-- ==== Sys2Proof/Machine/Mailbox.lean ====
section
/-! DEFINITION. The firmware takes requests from the Kiosks in its round (R104 to R107, R117), and the records of the mirror link that
carry commands of the catalogue (R451, R454, R457).
Choices and readings: log entries 13, 18 and 88. -/

namespace Sys2Proof.Machine

/-- R107: a faulty header is answered MALFORMED, and the Kiosk stops with RING_FAULT. -/
def Dev.takeFaulty (d : Dev) (f : Nat) : Dev :=
  let k := d.kiosk f
  let h := Kiosk.header k
  let op := leAt h 2 2
  let seq := w32 (leAt h 4 4)
  let pos := k.reqHead.toNat
  let d := (d.onKiosk f fun k => { k with reqHead := k.reqHead + 1 }).kioskCause f 2
  let d := (d.publish f (Kiosk.rspVersion k op) 1 op seq 0x000E pos []).emit (.response f op seq 0x000E pos [])
  (d.onKiosk f fun k => { k with ringFault := true, errInfo := w32 (pos + 0x10000) }).kioskCause f 0x10

/-- The firmware takes the first request of a Kiosk, `dt` ns before it answers. -/
def Dev.take (d : Dev) (f dt : Nat) : Dev :=
  let k := d.kiosk f
  let h := Kiosk.header k
  if faulty h then d.takeFaulty f
  else
    let op := leAt h 2 2
    (d.takeToken f).serve (cmdOf op) f op (leAt h 0 1) (w32 (leAt h 4 4)) (ringRead k.reqMem (k.reqHead.toNat + 1) (leAt h 8 2)) dt

/-- KIOSK_TAKE_REQUEST. -/
def execKioskTakeRequest (dt : Nat) (s : State) : Host.Outcome State Fault Refusal :=
  act true (fun d =>
    match d.nextKiosk with
    | some (f, r) => { d with round := r }.take f dt
    | none => d) s

/-- MIRROR_RECORD_RX: a record of the mirror link, with its number and whether its set passed its CRC. -/
def execMirrorRecordRx (number : Nat) (crcOk : Bool) (record : Rec) (s : State) : Host.Outcome State Fault Refusal :=
  act true (fun d => d.recordIn cmdOf number crcOk record) s

/-- BULK_COPY_DONE: the standby's copy is complete. -/
def execBulkCopyDone (s : State) : Host.Outcome State Fault Refusal := act true (fun d => d.bulkEnd cmdOf) s

end Sys2Proof.Machine
end

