-- ==== Sys2Proof/Machine/Core.lean ====
section
/-! DEFINITION. The machine as the host sees it. -/

/-- The machine: its state, the reasons it stops, its step and its state after reset. -/
def Sys2Proof.core : Host.Core :=
  { State := Sys2Proof.Machine.State, Fault := Sys2Proof.Machine.Fault, Refusal := Sys2Proof.Machine.Refusal,
    step := Sys2Proof.Machine.step, reset := Sys2Proof.Machine.State.reset }
end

- - - - - - -

Copy every record exactly, with nothing added or dropped.

-- ==== Sys2Proof/Machine/Mailbox.lean ====
section
/-! DEFINITION. The firmware takes requests from the Kiosks in its round (R104 to R107, R117), and the records of the mirror link that
carry commands of the catalogue (R451, R454, R457).
Choices and readings: log entries 13, 18 and 88. -/

namespace Sys2Proof.Machine

/-- R107: a faulty header is answered MALFORMED, and the Kiosk stops with RING_FAULT. -/
def Dev.takeFaulty (d : Dev) (f : Nat) : Dev :=
  let k := d.kiosk f
  let h := Kiosk.header k
  let op := leAt h 2 2
  let seq := w32 (leAt h 4 4)
  let pos := k.reqHead.toNat
  let d := (d.onKiosk f fun k => { k with reqHead := k.reqHead + 1 }).kioskCause f 2
  let d := (d.publish f (Kiosk.rspVersion k op) 1 op seq 0x000E pos []).emit (.response f op seq 0x000E pos [])
  (d.onKiosk f fun k => { k with ringFault := true, errInfo := w32 (pos + 0x10000) }).kioskCause f 0x10

/-- The firmware takes the first request of a Kiosk, `dt` ns before it answers. -/
def Dev.take (d : Dev) (f dt : Nat) : Dev :=
  let k := d.kiosk f
  let h := Kiosk.header k
  if faulty h then d.takeFaulty f
  else
    let op := leAt h 2 2
    (d.takeToken f).serve (cmdOf op) f op (leAt h 0 1) (w32 (leAt h 4 4)) (ringRead k.reqMem (k.reqHead.toNat + 1) (leAt h 8 2)) dt

/-- KIOSK_TAKE_REQUEST. -/
def execKioskTakeRequest (dt : Nat) (s : State) : Host.Outcome State Fault Refusal :=
  act true (fun d =>
    match d.nextKiosk with
    | some (f, r) => { d with round := r }.take f dt
    | none => d) s

/-- MIRROR_RECORD_RX: a record of the mirror link, with its number and whether its set passed its CRC. -/
def execMirrorRecordRx (number : Nat) (crcOk : Bool) (record : Rec) (s : State) : Host.Outcome State Fault Refusal :=
  act true (fun d => d.recordIn cmdOf number crcOk record) s

/-- BULK_COPY_DONE: the standby's copy is complete. -/
def execBulkCopyDone (s : State) : Host.Outcome State Fault Refusal := act true (fun d => d.bulkEnd cmdOf) s

end Sys2Proof.Machine
end

-- ==== Sys2Proof/Machine/Core.lean ====
section
/-! DEFINITION. The machine as the host sees it. -/

/-- The machine: its state, the reasons it stops, its step and its state after reset. -/
def Sys2Proof.core : Host.Core :=
  { State := Sys2Proof.Machine.State, Fault := Sys2Proof.Machine.Fault, Refusal := Sys2Proof.Machine.Refusal,
    step := Sys2Proof.Machine.step, reset := Sys2Proof.Machine.State.reset }
end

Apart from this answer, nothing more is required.